[Task directions]: All records shown below should be given again, character for character.
════════════════
theorem argsDescriptor_isSome (p : List Byte) : (argsDescriptor p).isSome = true ↔ p.length = 26 := by
  cases p with
  | nil => simp [argsDescriptor]
  | cons slot rest => simp [argsDescriptor, DescriptorPayload.ofBytes_isSome]

/-- A kind and a payload spell a command exactly where the kind code table gives the kind that payload's length (R185,
R196). -/
theorem commandOf_isSome_iff (kind : Byte) (p : List Byte) :
    (commandOf kind p).isSome = true ↔ payloadLength kind = some p.length := by
  unfold commandOf
  split
  case h_54 =>
    simp only [Option.isSome_none, Bool.false_eq_true, false_iff]
    simp [payloadLength, *]
  all_goals
    next h =>
      simp only [payloadLength, h, args0_isSome, args1_isSome, args2_isSome, args3_isSome, args4_isSome, argsWord_isSome,
        argsByteWord_isSome, argsWordBytes_isSome, argsPoints_isSome, argsMap_isSome, argsTeam_isSome, argsHouse_isSome,
        argsDescriptor_isSome, Option.some.injEq]
      exact eq_comm

theorem LinkFrame.checkGood_iff (f : LinkFrame) :
    f.checkGood = true ↔
      (f.payload.length + 1 + f.kind.toNat + (f.payload.map BitVec.toNat).sum + f.check.toNat) % 256 = 0 := by
  rw [LinkFrame.checkGood, decide_eq_true_eq, frameSum, ← BitVec.toNat_inj, BitVec.toNat_ofNat]
  rfl

theorem frameFailure_of_bad {f : LinkFrame} (h : f.checkGood = false) : frameFailure f = some .badCheck := by
  simp [frameFailure, h]

theorem frameFailure_of_good {f : LinkFrame} (h : f.checkGood = true) :
    frameFailure f = none ↔ payloadLength f.kind = some f.payload.length := by
  simp only [frameFailure, h, Bool.not_true, Bool.false_eq_true, if_false]
  cases payloadLength f.kind with
  | none => simp
  | some n => simp [eq_comm]

theorem frameFailure_eq_none_iff (f : LinkFrame) : frameFailure f = none ↔ f.command.isSome = true := by
  cases h : f.checkGood with
  | false => simp [frameFailure_of_bad h, LinkFrame.command, h]
  | true => rw [frameFailure_of_good h, LinkFrame.command, if_pos h, commandOf_isSome_iff]

/-- Settles O13: the check byte, then the kind's payload length in the kind code table. -/
theorem framesAreCommandsOrFail : Obligations.FramesAreCommandsOrFail := by
  intro f
  refine ⟨frameFailure_eq_none_iff f, LinkFrame.checkGood_iff f, frameFailure_of_bad, fun hgood hkind => ?_, fun n hgood hkind hne => ?_,
    fun code s hfront hcode => ?_⟩
  · simp [frameFailure, hgood, hkind]
  · simp [frameFailure, hgood, hkind, hne]
  · have hbring : s.bringFrame f = s := if_pos hfront
    show Host.Outcome.next _ = _
    rw [hcode, hbring]
    simp only [hfront, if_true]
    rfl

/-! ### Pad frames and descriptors -/

theorem PadFrame.ofTail_bytes (f : PadFrame) : PadFrame.ofTail f.bytes.tail = some f :=
  congrArg (fun h => some (PadFrame.mk f.receiver h f.key f.sequence f.age f.check)) (word_readsBack f.handset)

/-- The link of a descriptor, as its byte (R196). -/
def linkByte : Option (Fin 128) → Byte
  | some k => BitVec.ofNat 8 k.val
  | none => 0xFF

theorem formLink_eq (x : Option (Fin 128)) : formLink x = [linkByte x] := by
  cases x <;> simp [formLink, linkByte, form1_eq]

theorem linkOf_linkByte (x : Option (Fin 128)) : linkOf (linkByte x) = some x := by
  cases x with
  | none => rfl
  | some k =>
    have hk := k.isLt
    have hval : k.val = (BitVec.ofNat 8 k.val).toNat := by
      rw [BitVec.toNat_ofNat, Nat.mod_eq_of_lt (by omega)]
    have hne : BitVec.ofNat 8 k.val ≠ 0xFF := by
      intro h
      rw [h] at hval
      simp at hval
      omega
    rw [linkByte, linkOf, if_neg hne, slotOf_of_val hval]
    rfl

theorem RoundKind.ofCode_code (x : RoundKind) : RoundKind.ofCode x.code = some x := by cases x <;> rfl
theorem FalseStartRule.ofCode_code (x : FalseStartRule) : FalseStartRule.ofCode x.code = some x := by cases x <;> rfl
theorem ReboundMode.ofCode_code (x : ReboundMode) : ReboundMode.ofCode x.code = some x := by cases x <;> rfl
theorem AnswerLock.ofCode_code (x : AnswerLock) : AnswerLock.ofCode x.code = some x := by cases x <;> rfl
theorem boolOfCode_mark (b : Bool) : boolOfCode (if b then 1#8 else 0#8) = some b := by cases b <;> rfl
theorem RoundKey.ofCode_code (x : RoundKey) : RoundKey.ofCode x.code = some x := by
  cases x with
  | held => rfl
  | given k => cases k <;> rfl

/-- The payload in which a descriptor is written and returned (R7, R8, R196). -/
def Descriptor.asPayload (d : Descriptor) : DescriptorPayload where
  kind := d.kind.code
  link := linkByte d.link
  basePoints := d.basePoints
  penalty := d.penalty
  bonusMax := d.bonusMax
  bonusWindow := d.bonusWindow
  timeLimit := d.timeLimit
  readingLimit := d.readingLimit
  answerWindow := d.answerWindow
  settleWindow := d.settleWindow
  wrongLimit := d.wrongLimit
  falseStart := d.falseStart.code
  rebound := d.rebound.code
  timeoutWrong := if d.timeoutWrong then 1 else 0
  streakScoring := if d.streakScoring then 1 else 0
  options := d.options
  key := d.key.code
  answerLock := d.answerLock.code
  teamSet := d.teamSet

theorem Descriptor.asPayload_bytes (d : Descriptor) : d.asPayload.bytes = d.bytes := by
  simp [Descriptor.bytes, DescriptorPayload.bytes, Descriptor.asPayload, formLink_eq, formBool]

theorem Descriptor.codeChecks_asPayload (d : Descriptor) : firstFailing (codeChecks d.asPayload) = none := by
  simp [codeChecks, Descriptor.asPayload, firstFailing_cons, firstFailing_nil, RoundKind.ofCode_code, linkOf_linkByte,
    FalseStartRule.ofCode_code, ReboundMode.ofCode_code, AnswerLock.ofCode_code, RoundKey.ofCode_code, boolOfCode_mark]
════════════════
[Result below]:
theorem argsDescriptor_isSome (p : List Byte) : (argsDescriptor p).isSome = true ↔ p.length = 26 := by
  cases p with
  | nil => simp [argsDescriptor]
  | cons slot rest => simp [argsDescriptor, DescriptorPayload.ofBytes_isSome]

/-- A kind and a payload spell a command exactly where the kind code table gives the kind that payload's length (R185,
R196). -/
theorem commandOf_isSome_iff (kind : Byte) (p : List Byte) :
    (commandOf kind p).isSome = true ↔ payloadLength kind = some p.length := by
  unfold commandOf
  split
  case h_54 =>
    simp only [Option.isSome_none, Bool.false_eq_true, false_iff]
    simp [payloadLength, *]
  all_goals
    next h =>
      simp only [payloadLength, h, args0_isSome, args1_isSome, args2_isSome, args3_isSome, args4_isSome, argsWord_isSome,
        argsByteWord_isSome, argsWordBytes_isSome, argsPoints_isSome, argsMap_isSome, argsTeam_isSome, argsHouse_isSome,
        argsDescriptor_isSome, Option.some.injEq]
      exact eq_comm

theorem LinkFrame.checkGood_iff (f : LinkFrame) :
    f.checkGood = true ↔
      (f.payload.length + 1 + f.kind.toNat + (f.payload.map BitVec.toNat).sum + f.check.toNat) % 256 = 0 := by
  rw [LinkFrame.checkGood, decide_eq_true_eq, frameSum, ← BitVec.toNat_inj, BitVec.toNat_ofNat]
  rfl

theorem frameFailure_of_bad {f : LinkFrame} (h : f.checkGood = false) : frameFailure f = some .badCheck := by
  simp [frameFailure, h]

theorem frameFailure_of_good {f : LinkFrame} (h : f.checkGood = true) :
    frameFailure f = none ↔ payloadLength f.kind = some f.payload.length := by
  simp only [frameFailure, h, Bool.not_true, Bool.false_eq_true, if_false]
  cases payloadLength f.kind with
  | none => simp
  | some n => simp [eq_comm]

theorem frameFailure_eq_none_iff (f : LinkFrame) : frameFailure f = none ↔ f.command.isSome = true := by
  cases h : f.checkGood with
  | false => simp [frameFailure_of_bad h, LinkFrame.command, h]
  | true => rw [frameFailure_of_good h, LinkFrame.command, if_pos h, commandOf_isSome_iff]

/-- Settles O13: the check byte, then the kind's payload length in the kind code table. -/
theorem framesAreCommandsOrFail : Obligations.FramesAreCommandsOrFail := by
  intro f
  refine ⟨frameFailure_eq_none_iff f, LinkFrame.checkGood_iff f, frameFailure_of_bad, fun hgood hkind => ?_, fun n hgood hkind hne => ?_,
    fun code s hfront hcode => ?_⟩
  · simp [frameFailure, hgood, hkind]
  · simp [frameFailure, hgood, hkind, hne]
  · have hbring : s.bringFrame f = s := if_pos hfront
    show Host.Outcome.next _ = _
    rw [hcode, hbring]
    simp only [hfront, if_true]
    rfl

/-! ### Pad frames and descriptors -/

theorem PadFrame.ofTail_bytes (f : PadFrame) : PadFrame.ofTail f.bytes.tail = some f :=
  congrArg (fun h => some (PadFrame.mk f.receiver h f.key f.sequence f.age f.check)) (word_readsBack f.handset)

/-- The link of a descriptor, as its byte (R196). -/
def linkByte : Option (Fin 128) → Byte
  | some k => BitVec.ofNat 8 k.val
  | none => 0xFF

theorem formLink_eq (x : Option (Fin 128)) : formLink x = [linkByte x] := by
  cases x <;> simp [formLink, linkByte, form1_eq]

theorem linkOf_linkByte (x : Option (Fin 128)) : linkOf (linkByte x) = some x := by
  cases x with
  | none => rfl
  | some k =>
    have hk := k.isLt
    have hval : k.val = (BitVec.ofNat 8 k.val).toNat := by
      rw [BitVec.toNat_ofNat, Nat.mod_eq_of_lt (by omega)]
    have hne : BitVec.ofNat 8 k.val ≠ 0xFF := by
      intro h
      rw [h] at hval
      simp at hval
      omega
    rw [linkByte, linkOf, if_neg hne, slotOf_of_val hval]
    rfl

theorem RoundKind.ofCode_code (x : RoundKind) : RoundKind.ofCode x.code = some x := by cases x <;> rfl
theorem FalseStartRule.ofCode_code (x : FalseStartRule) : FalseStartRule.ofCode x.code = some x := by cases x <;> rfl
theorem ReboundMode.ofCode_code (x : ReboundMode) : ReboundMode.ofCode x.code = some x := by cases x <;> rfl
theorem AnswerLock.ofCode_code (x : AnswerLock) : AnswerLock.ofCode x.code = some x := by cases x <;> rfl
theorem boolOfCode_mark (b : Bool) : boolOfCode (if b then 1#8 else 0#8) = some b := by cases b <;> rfl
theorem RoundKey.ofCode_code (x : RoundKey) : RoundKey.ofCode x.code = some x := by
  cases x with
  | held => rfl
  | given k => cases k <;> rfl

/-- The payload in which a descriptor is written and returned (R7, R8, R196). -/
def Descriptor.asPayload (d : Descriptor) : DescriptorPayload where
  kind := d.kind.code
  link := linkByte d.link
  basePoints := d.basePoints
  penalty := d.penalty
  bonusMax := d.bonusMax
  bonusWindow := d.bonusWindow
  timeLimit := d.timeLimit
  readingLimit := d.readingLimit
  answerWindow := d.answerWindow
  settleWindow := d.settleWindow
  wrongLimit := d.wrongLimit
  falseStart := d.falseStart.code
  rebound := d.rebound.code
  timeoutWrong := if d.timeoutWrong then 1 else 0
  streakScoring := if d.streakScoring then 1 else 0
  options := d.options
  key := d.key.code
  answerLock := d.answerLock.code
  teamSet := d.teamSet

theorem Descriptor.asPayload_bytes (d : Descriptor) : d.asPayload.bytes = d.bytes := by
  simp [Descriptor.bytes, DescriptorPayload.bytes, Descriptor.asPayload, formLink_eq, formBool]

theorem Descriptor.codeChecks_asPayload (d : Descriptor) : firstFailing (codeChecks d.asPayload) = none := by
  simp [codeChecks, Descriptor.asPayload, firstFailing_cons, firstFailing_nil, RoundKind.ofCode_code, linkOf_linkByte,
    FalseStartRule.ofCode_code, ReboundMode.ofCode_code, AnswerLock.ofCode_code, RoundKey.ofCode_code, boolOfCode_mark]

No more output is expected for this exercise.